WHAT IS REQUIRED: Produce as output only the lines below starting at the line with "s.cores := rfl" and continuing through the line with "s.now := by unfold State.modLeaf; split <;> rfl", each one exactly as written.

---- INFORMATION PROVIDED

@[simp] theorem State.modVf_tick (s : State) (v : Nat) (f : Vf → Vf) : (s.modVf v f).tick = s.tick := rfl
@[simp] theorem State.modVf_now (s : State) (v : Nat) (f : Vf → Vf) : (s.modVf v f).now = s.now := rfl
@[simp] theorem State.modVf_pending (s : State) (v : Nat) (f : Vf → Vf) : (s.modVf v f).pending = s.pending := rfl
@[simp] theorem State.modVf_nextId (s : State) (v : Nat) (f : Vf → Vf) : (s.modVf v f).nextId = s.nextId := rfl
@[simp] theorem State.modVf_inbox (s : State) (v : Nat) (f : Vf → Vf) : (s.modVf v f).inbox = s.inbox := rfl
@[simp] theorem State.modVf_input (s : State) (v : Nat) (f : Vf → Vf) : (s.modVf v f).input = s.input := rfl
@[simp] theorem State.modVf_limited (s : State) (v : Nat) (f : Vf → Vf) : (s.modVf v f).limited = s.limited := rfl
@[simp] theorem State.modVf_cur (s : State) (v : Nat) (f : Vf → Vf) : (s.modVf v f).cur = s.cur := rfl
@[simp] theorem State.modVf_cmd (s : State) (v : Nat) (f : Vf → Vf) : (s.modVf v f).cmd = s.cmd := rfl
@[simp] theorem State.modVf_mem (s : State) (v : Nat) (f : Vf → Vf) : (s.modVf v f).mem = s.mem := rfl
@[simp] theorem State.modVf_poison (s : State) (v : Nat) (f : Vf → Vf) : (s.modVf v f).poison = s.poison := rfl
@[simp] theorem State.modVf_groups (s : State) (v : Nat) (f : Vf → Vf) : (s.modVf v f).groups = s.groups := rfl
@[simp] theorem State.modVf_teams (s : State) (v : Nat) (f : Vf → Vf) : (s.modVf v f).teams = s.teams := rfl
@[simp] theorem State.modVf_launches (s : State) (v : Nat) (f : Vf → Vf) : (s.modVf v f).launches = s.launches := rfl
@[simp] theorem State.modVf_cores (s : State) (v : Nat) (f : Vf → Vf) : (s.modVf v f).cores = s.cores := rfl
@[simp] theorem State.modVf_dies (s : State) (v : Nat) (f : Vf → Vf) : (s.modVf v f).dies = s.dies := rfl
@[simp] theorem State.modVf_fns (s : State) (v : Nat) (f : Vf → Vf) : (s.modVf v f).fns = s.fns := rfl
@[simp] theorem State.modVf_leaves (s : State) (v : Nat) (f : Vf → Vf) : (s.modVf v f).leaves = s.leaves := rfl
@[simp] theorem State.modVf_accs (s : State) (v : Nat) (f : Vf → Vf) : (s.modVf v f).accs = s.accs := rfl
@[simp] theorem State.modVf_jobs (s : State) (v : Nat) (f : Vf → Vf) : (s.modVf v f).jobs = s.jobs := rfl
@[simp] theorem State.modVf_rems (s : State) (v : Nat) (f : Vf → Vf) : (s.modVf v f).rems = s.rems := rfl
@[simp] theorem State.modVf_unposted (s : State) (v : Nat) (f : Vf → Vf) : (s.modVf v f).unposted = s.unposted := rfl
@[simp] theorem State.modVf_dev (s : State) (v : Nat) (f : Vf → Vf) : (s.modVf v f).dev = s.dev := rfl

@[simp] theorem State.modLeaf_tick (s : State) (n : Nat) (f : Leaf → Leaf) : (s.modLeaf n f).tick = s.tick := by unfold State.modLeaf; split <;> rfl
@[simp] theorem State.modLeaf_now (s : State) (n : Nat) (f : Leaf → Leaf) : (s.modLeaf n f).now = s.now := by unfold State.modLeaf; split <;> rfl
@[simp] theorem State.modLeaf_pending (s : State) (n : Nat) (f : Leaf → Leaf) : (s.modLeaf n f).pending = s.pending := by unfold State.modLeaf; split <;> rfl
@[simp] theorem State.modLeaf_nextId (s : State) (n : Nat) (f : Leaf → Leaf) : (s.modLeaf n f).nextId = s.nextId := by unfold State.modLeaf; split <;> rfl
@[simp] theorem State.modLeaf_inbox (s : State) (n : Nat) (f : Leaf → Leaf) : (s.modLeaf n f).inbox = s.inbox := by unfold State.modLeaf; split <;> rfl
@[simp] theorem State.modLeaf_input (s : State) (n : Nat) (f : Leaf → Leaf) : (s.modLeaf n f).input = s.input := by unfold State.modLeaf; split <;> rfl
@[simp] theorem State.modLeaf_limited (s : State) (n : Nat) (f : Leaf → Leaf) : (s.modLeaf n f).limited = s.limited := by unfold State.modLeaf; split <;> rfl
@[simp] theorem State.modLeaf_cur (s : State) (n : Nat) (f : Leaf → Leaf) : (s.modLeaf n f).cur = s.cur := by unfold State.modLeaf; split <;> rfl
@[simp] theorem State.modLeaf_cmd (s : State) (n : Nat) (f : Leaf → Leaf) : (s.modLeaf n f).cmd = s.cmd := by unfold State.modLeaf; split <;> rfl
@[simp] theorem State.modLeaf_mem (s : State) (n : Nat) (f : Leaf → Leaf) : (s.modLeaf n f).mem = s.mem := by unfold State.modLeaf; split <;> rfl
@[simp] theorem State.modLeaf_poison (s : State) (n : Nat) (f : Leaf → Leaf) : (s.modLeaf n f).poison = s.poison := by unfold State.modLeaf; split <;> rfl
@[simp] theorem State.modLeaf_groups (s : State) (n : Nat) (f : Leaf → Leaf) : (s.modLeaf n f).groups = s.groups := by unfold State.modLeaf; split <;> rfl
@[simp] theorem State.modLeaf_teams (s : State) (n : Nat) (f : Leaf → Leaf) : (s.modLeaf n f).teams = s.teams := by unfold State.modLeaf; split <;> rfl
@[simp] theorem State.modLeaf_launches (s : State) (n : Nat) (f : Leaf → Leaf) : (s.modLeaf n f).launches = s.launches := by unfold State.modLeaf; split <;> rfl
@[simp] theorem State.modLeaf_cores (s : State) (n : Nat) (f : Leaf → Leaf) : (s.modLeaf n f).cores = s.cores := by unfold State.modLeaf; split <;> rfl
@[simp] theorem State.modLeaf_dies (s : State) (n : Nat) (f : Leaf → Leaf) : (s.modLeaf n f).dies = s.dies := by unfold State.modLeaf; split <;> rfl
@[simp] theorem State.modLeaf_fns (s : State) (n : Nat) (f : Leaf → Leaf) : (s.modLeaf n f).fns = s.fns := by unfold State.modLeaf; split <;> rfl
@[simp] theorem State.modLeaf_vfs (s : State) (n : Nat) (f : Leaf → Leaf) : (s.modLeaf n f).vfs = s.vfs := by unfold State.modLeaf; split <;> rfl
@[simp] theorem State.modLeaf_accs (s : State) (n : Nat) (f : Leaf → Leaf) : (s.modLeaf n f).accs = s.accs := by unfold State.modLeaf; split <;> rfl
@[simp] theorem State.modLeaf_jobs (s : State) (n : Nat) (f : Leaf → Leaf) : (s.modLeaf n f).jobs = s.jobs := by unfold State.modLeaf; split <;> rfl
@[simp] theorem State.modLeaf_rems (s : State) (n : Nat) (f : Leaf → Leaf) : (s.modLeaf n f).rems = s.rems := by unfold State.modLeaf; split <;> rfl
@[simp] theorem State.modLeaf_unposted (s : State) (n : Nat) (f : Leaf → Leaf) : (s.modLeaf n f).unposted = s.unposted := by unfold State.modLeaf; split <;> rfl
@[simp] theorem State.modLeaf_dev (s : State) (n : Nat) (f : Leaf → Leaf) : (s.modLeaf n f).dev = s.dev := by unfold State.modLeaf; split <;> rfl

--------

OUTPUT OF THE EXERCISE:
@[simp] theorem State.modVf_cores (s : State) (v : Nat) (f : Vf → Vf) : (s.modVf v f).cores = s.cores := rfl
@[simp] theorem State.modVf_dies (s : State) (v : Nat) (f : Vf → Vf) : (s.modVf v f).dies = s.dies := rfl
@[simp] theorem State.modVf_fns (s : State) (v : Nat) (f : Vf → Vf) : (s.modVf v f).fns = s.fns := rfl
@[simp] theorem State.modVf_leaves (s : State) (v : Nat) (f : Vf → Vf) : (s.modVf v f).leaves = s.leaves := rfl
@[simp] theorem State.modVf_accs (s : State) (v : Nat) (f : Vf → Vf) : (s.modVf v f).accs = s.accs := rfl
@[simp] theorem State.modVf_jobs (s : State) (v : Nat) (f : Vf → Vf) : (s.modVf v f).jobs = s.jobs := rfl
@[simp] theorem State.modVf_rems (s : State) (v : Nat) (f : Vf → Vf) : (s.modVf v f).rems = s.rems := rfl
@[simp] theorem State.modVf_unposted (s : State) (v : Nat) (f : Vf → Vf) : (s.modVf v f).unposted = s.unposted := rfl
@[simp] theorem State.modVf_dev (s : State) (v : Nat) (f : Vf → Vf) : (s.modVf v f).dev = s.dev := rfl

@[simp] theorem State.modLeaf_tick (s : State) (n : Nat) (f : Leaf → Leaf) : (s.modLeaf n f).tick = s.tick := by unfold State.modLeaf; split <;> rfl
@[simp] theorem State.modLeaf_now (s : State) (n : Nat) (f : Leaf → Leaf) : (s.modLeaf n f).now = s.now := by unfold State.modLeaf; split <;> rfl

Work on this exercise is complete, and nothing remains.